Abstract

This article examines sport and social cohesion in South Africa through a case study of a project on aid and social development through tourism and football in the provincial town of Stellenbosch, in the Western Cape. The field of study includes the project that was initiated, the group that benefits from it – African footballers – and another group that believes they too were entitled to benefit – Coloured footballers. The observation scale focuses not on the content of the initiative, as the usual sociological approach would do, but on the effects of its allocation. Those effects are observed first from the viewpoint of how they contribute to heighten acceptance of the national governance principles, and then from that of the consequences of that level of acceptance.

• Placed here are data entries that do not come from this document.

-- ==== Sys2Proof/Machine/Operands.lean ====
section
/-! DEFINITION. Operand forms (port field, bit rate) and result forms (the response word and the layouts of `rdata`,
R78, R79). -/

namespace Sys2Proof.Machine

/-- `valid_port` of R11: the port an 8-bit port field names, `none` for 3 to 255 (R182). -/
def portOf? (p8 : Byte) : Option PortId :=
  if p8 = 0#8 then some .p0
  else if p8 = 1#8 then some .p1
  else if p8 = 2#8 then some .p2
  else none

/-- `BAUD_SET` as the ten-entry table of R101, each rate with the index it selects. -/
def baudSet : List (BitVec 32 × Fin 10) :=
  [(1200#32, 0), (2400#32, 1), (4800#32, 2), (9600#32, 3), (19200#32, 4),
   (38400#32, 5), (57600#32, 6), (115200#32, 7), (230400#32, 8), (460800#32, 9)]

/-- `baud_index` of R11: exact equality on all 32 bits (R102). -/
def baudIndex (baud : BitVec 32) : Option (Fin 10) := baudSet.lookup baud

/-- The status codes of R181. -/
def Status.code : Status → Byte
  | .ok => 0x00#8
  | .invalidPort => 0x01#8
  | .unsupportedBaud => 0x02#8
  | .illegalCommand => 0x03#8

/-- The response word `rsp[71:0]`: `status` in bits 71:64, `rdata` in bits 63:0 (R78). -/
def Response.word (r : Response) : RspWord := r.status.code ++ r.rdata

/-- `lookup_rdata(div, mod1, mod2)` (R79, R100). -/
def lookupRdata (t : TimingParams) : BitVec 64 := 0#32 ++ t.div ++ t.mod1 ++ t.mod2

/-- `stat_rdata(dropped, overlong)` (R79, R163). -/
def statRdata (dropped overlong : BitVec 32) : BitVec 64 := overlong ++ dropped

/-- Byte `k` of a frame: byte 0 is `id`, byte `k` is `payload[k-1]`, and beyond the length it is 0 (R11, R22). -/
def RxFrame.byte (f : RxFrame) (k : Nat) : Byte :=
  if k < f.len then (f.id :: f.payload).getD k 0#8 else 0#8

/-- `pack(f)` of R11: bit 63 set, the length in bits 59:56, byte `k` in bits 8k+7:8k. -/
def RxFrame.pack (f : RxFrame) : BitVec 64 :=
  1#1 ++ 0#3 ++ BitVec.ofNat 4 f.len ++ f.byte 6 ++ f.byte 5 ++ f.byte 4 ++ f.byte 3 ++ f.byte 2 ++ f.byte 1 ++ f.byte 0

end Sys2Proof.Machine
end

The results show that the allocation of the project has heightened acceptance of the democratic framework among African footballers, and had the opposite effect among Coloured footballers, who view it as deeply inequitable. In Stellenbosch, the project on aid and social development through tourism and football thus has been harmful to the national project of social cohesion as, far from enhancing the acceptance of the governance framework by all, it has fostered conflict. Next, our results show that allocating the project to one group has strengthened the feeling that there are fundamental differences between the two football groups, by throwing the inequality between them into relief. It has revived among each group the stereotypes inherited from apartheid, in which Coloureds are perceived as ‘racists’ and Africans as ‘primitive’, which harms the South African social cohesion project further, as such stereotypes only contribute to harden the boundaries between the different groups.